1) Quantum fluctuations.  0 = -1+1 > BANG (See Lawrence Krauss A Universe from Nothing)
2) Eternal Universe/Multiverse. There always was something. (String theory)
3) It from Bit. There is not something: world is illusion, dream, hologram. (Information theory)
4) Nothing requires Something. No nothing without something.
5) God.  Eternal Being--self-caused and contained. Bonhoeffer and Coulsen's "Gap filler."
6) Invalid Question: unanswerable (Lonergan's inverse insight)
7) Just is: get over and on with it.

And so in the spirit of the last response, let's just accept that things are and get on with it.

If the first philosophic question is "why is there something rather than nothing," the second is "what kind of a being asks such a question?" That is: "What does it mean to be human?" This leads to: "Who am I and who are you?" Which leads to "Who are We?" And then to "Where are we going?"

Here then are levels of rational inquiry in philosophy and in science:

1. Question of Being:    Ontology, Cosmology--Physics, chemistry
2. Question of Human:  Philosophy of Man--Anthropology, Biology
3. Question of Mind:      Epistemology--Psychology, Neuroscience
4. Question of Social:     Epistemology--Social Science
5. Question of Becoming: Ethics, Politics--History, Political Science

Okay, its the second question that is the pivot for the others.
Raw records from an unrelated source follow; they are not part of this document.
-- ==== Sys2Proof/Machine/Scan.lean ====
section
/-! DEFINITION. The scan sequencer: the grid, start and stop, freeze, release, commit, overrun and the copy queue
(R198 to R220, R226, R237, R410, R414). -/

namespace Sys2Proof.Machine

/-! ### Mirror pairing as the sequencer sees it (R407, R410, R417, R418) -/

/-- MI_STAT.STATE: 0 OFF, 1 PRIMARY, 2 RESYNC, 3 SYNCED, 4 ORPHAN. -/
def State.miState (s : State) : Nat := s.field .MI_STAT 29 3
/-- Change MI_STAT.STATE; each change sets EVIN[23] of every thread (R407). -/
def State.setMiState (s : State) (n : Nat) : State :=
  if s.miState = n then s else (s.setField .MI_STAT 29 3 n).allEvents 23
/-- The group is mirrored. -/
def State.mirrored (s : State) (g : Nat) : Bool := s.flag .MI_CTL 31 && s.flag .MI_CTL g && !s.mirror.void
/-- The block is a standby (R415). -/
def State.standby (s : State) : Bool := s.miState == 2 || s.miState == 3 || s.miState == 4
/-- The group takes no freeze and no commit because its standby is in RESYNC or ORPHAN (R417, R418). -/
def State.miIdle (s : State) (g : Nat) : Bool := s.mirrored g && (s.miState == 2 || s.miState == 4)
/-- The group's input slice is filled from the primary (R410). -/
def State.miSynced (s : State) (g : Nat) : Bool := s.mirrored g && s.miState == 3
/-- The group's commits make no commit-requested transmission and no publication (R415, R418). -/
def State.suppressedGroup (s : State) (g : Nat) : Bool := s.mirror.suppressed.contains g

/-! ### Who holds the sequencer back -/

/-- A member is in DBGHALT, or steps one instruction out of it (R220, R470). -/
def State.debugHeld (s : State) (g : Nat) : Bool :=
  (s.members g).any (fun x => s.thState x.1 x.2 == 4 || (s.thread x.1 x.2).stepping)

/-- The group takes no freeze and no commit and counts no overrun: DEBUG-HOLD, the commit freeze of fault reaction, or
a resync (R220, R417, R418, R429). -/
def State.seqHeld (s : State) (g : Nat) : Bool := s.debugHeld g || s.flag .FC_RSTAT 1 || s.miIdle g

/-- The state code that a group which is neither IDLE nor STOPPING shows: DEBUG-HOLD, ARMED until freeze 0, LATE, RUNNING
(R203, R220). -/
def State.refreshGState (s : State) (g : Nat) : State :=
  let c := s.gState g
  if c = 0 ∨ c = 3 ∨ (s.group g).checking = true then s
  else s.setGState g (if s.debugHeld g then 4 else if !(s.group g).begun then 1 else if (s.group g).late ≠ .none then 5 else 2)

/-- After DEBUG-HOLD or the commit freeze, the scan in progress is owed: it commits as under HOLD, without counts
(R220, R429). -/
def State.oweScan (s : State) (g : Nat) : State :=
  let x := s.group g
  match x.scan with
  | some k => if s.gIdle g then s else
      (s.setGroup g { x with owed := true, late := if x.late = .none ∧ k < s.nextCommit g then .hold else x.late }).refreshGState g
  | none => s

/-- A member halted for debug: its groups enter DEBUG-HOLD and record DBG (R220, R226, R472). -/
def State.debugHoldEntered (s : State) (t n : Nat) : State :=
  forEach (s.groupsOf t n) (fun g s =>
    (s.detLost g 1).refreshGState g) s

/-- A member was resumed: when it was the last one, the scan in progress is owed (R220). -/
def State.debugHoldLeft (s : State) (t n : Nat) : State :=
  forEach (s.groupsOf t n) (fun g s => if s.debugHeld g then s else (s.oweScan g).refreshGState g) s

/-! ### Start (R203) -/

/-- The grid registers are within the limits of R199. -/
def State.gridOk (s : State) (g : Nat) : Bool :=
  let p := s.field (.SC_PERIOD g) 0 29
  let o := s.field (.SC_OFFSET g) 0 29
  let l := s.field (.SC_FREEZELAT g) 0 16
  decide (400 ≤ p ∧ p ≤ 400000000 ∧ 1 ≤ o ∧ o ≤ p ∧ s.field (.SC_PHASE g) 0 29 < p ∧ 1 ≤ l ∧ l < o)

/-- Two slices have a line in common. -/
def sliceOverlap (a b : Word) (cb sb : Nat) : Bool :=
  decide (0 < fld a 16 cb ∧ 0 < fld b 16 cb ∧ fld a 0 sb < fld b 0 sb + fld b 16 cb ∧ fld b 0 sb < fld a 0 sb + fld a 16 cb)

/-- Check 0x3: every slice lies within its view and overlaps no slice of a group that is not IDLE. -/
def State.slicesOk (s : State) (g : Nat) : Bool :=
  let inView := fun (r : Reg) (cb sb n : Nat) => decide (s.field r 0 sb + s.field r 16 cb ≤ n)
  inView (.SC_ISLICE g) 15 14 (s.viewSize .I / 64) && inView (.SC_QSLICE g) 15 14 (s.viewSize .Q / 64)
    && inView (.SC_MSLICE g) 14 13 (s.viewSize .M / 64)
    && (List.range 8).all (fun h => h == g || s.gIdle h ||
      (!sliceOverlap (s.rd (.SC_ISLICE g)) (s.rd (.SC_ISLICE h)) 15 14
        && !sliceOverlap (s.rd (.SC_QSLICE g)) (s.rd (.SC_QSLICE h)) 15 14
        && !sliceOverlap (s.rd (.SC_MSLICE g)) (s.rd (.SC_MSLICE h)) 14 13))

/-- The active map of a tile has a FIXED entry for a thread (R72). -/
def State.fixedEntry (s : State) (t n : Nat) : Bool := (s.tile t).activeMap.contains (1, n)

/-- Check 0x4 on the members. -/
def State.membersOk (s : State) (g : Nat) : Bool :=
  !(s.members g).isEmpty && (s.members g).all (fun x =>
    s.thState x.1 x.2 == 0 && s.thClass x.1 x.2 == 1 && s.fixedEntry x.1 x.2
      && (List.range 8).all (fun h => h == g || s.gIdle h || !s.isMember h x.1 x.2))

/-- Check 0x5 on the SC_OWN entries of the Q slice. -/
def State.ownersOk (s : State) (g : Nat) : Bool :=
  s.own.all (fun x => let b := s.ownAt x.1
    !(s.inQSlice g (x.1 / 16)) || !bit b 7 || s.isMember g (fld b 4 3) (fld b 0 4))

/-- Check 0x6: the reservation is held, or asks for no grains (R443). -/
def State.rsvOk (s : State) (g : Nat) : Bool := s.flag (.AP_RSV g) 30 || s.field (.AP_RSV g) 0 10 == 0

/-- The outcome of the checks that are judged on the accepting edge. -/
def State.startVerdict (s : State) (g : Nat) : Nat :=
  if !s.gridOk g then 1
  else if s.field .SC_IMGSIZE 0 9 = 0 ∨ s.field (.SC_ISLICE g) 16 15 = 0 then 2
  else if !s.slicesOk g then 3
  else if !s.membersOk g then 4
  else if !s.rsvOk g then 6
  else 0

/-- RUN = 1 on an IDLE group: the checks start, and STATE reads ARMED. -/
def State.scanStart (s : State) (g : Nat) : State :=
  let v := s.startVerdict g
  (s.setGState g 1).setGroup g { groupReset with checking := true, verdict := v, latest := (s.group g).latest, pubs := (s.group g).pubs }

/-- The group becomes IDLE: its slices lose their swap state, their first-view locations holding what the filling and the
published bank hold, and an armed edit returns to READY (R204, R238). -/
def State.becomeIdle (s : State) (g : Nat) : State :=
  let x := s.group g
  let j := fun (k : CopyKind) (r : Reg) => (⟨k, g, sliceLines (s.rd r) 15 14, true, 0, 0, 0⟩ : CopyJob)
  let s := if x.stopCopies && !x.iSwap then s.runCopy (j .stopIn (.SC_ISLICE g)) else s
  let s := if x.stopCopies && !x.qSwap then s.runCopy (j .stopOut (.SC_QSLICE g)) else s
  let s := (s.setGroup g { groupReset with latest := x.latest, pubs := x.pubs }).setGState g 0
  let s := { s with copies := s.copies.filter (fun j => j.group ≠ g) }
  if s.field (.SC_EDITSTAT g) 0 3 = 3 && !(s.edit g).applying then s.setField (.SC_EDITSTAT g) 0 3 2 else s

/-- The timebase at which a copy ends that starts once its edge has come and the engine is free, at eight lines in each
FABCLK cycle; its sampled lines wait `wait` cycles for their samples (R207, R209). -/
def CopyJob.ends (j : CopyJob) (free wait : Nat) : Nat :=
  max (max j.edge free + 2 * ceilDiv j.total 8) (if j.sampled = 0 then 0 else j.edge + 2 * (wait + ceilDiv j.sampled 8))

/-- A copy ends: its lines have moved, and of an input copy SC_CPYTIME records the cycles from the freeze edge (R209). -/
def State.finishCopy (s : State) (j : CopyJob) (wait : Nat) : State :=
  let e := j.ends s.copyFree wait
  let s := { s.runCopy j with copyFree := e }
  if j.kind = .input then
    let n := min 0xFFFF ((e - j.edge) / 2)
    (s.setField (.SC_CPYTIME j.group) 0 16 n).setField (.SC_CPYTIME j.group) 16 16 (max n (s.field (.SC_CPYTIME j.group) 16 16))
  else s

/-- Every copy of a group that still waits ends, in order. -/
def State.flushCopies (s : State) (g : Nat) (p : CopyKind → Bool) : State :=
  let js := s.copies.filter (fun j => j.group == g && p j.kind)
  let s := forEach js (fun j s => s.finishCopy j 0) s
  { s with copies := s.copies.filter (fun j => !(j.group == g && p j.kind)) }

/-- A member waits for the release of R160. -/
def State.toReleaseWait (s : State) (t n : Nat) : State := (s.setThState t n 2).setWait t n .release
Heidegger puts it that we need to question Dasein (human existence) where Sein (Being) is present (Da).  Who am I who am asking the question of Being? Or what is human?


Human is a being that can ask a question; something that can talk, use images, i.e. imagine or make and combine images, therefore a being which finds and explores the world through symbols. Dasein, human existence, is symbolic activity.

Human is a being that experiences a "self" in, but different from the external world; therefore has a sense of interiority, self-awareness, consciousness.

Human is a being that is aware of other interiorities, and being joined with them in approaching the world; therefore we are beings with a sense of others not as objects in the world, but as joined selves engaging the world.

Human is a being that is aware of coming out of the past and going towards a future; therefore aware of itself as a project between nothingness and nothingness thus making Being present--Dasein.

And that is the project of ethics and politics with which I am occupied in these blog reflections.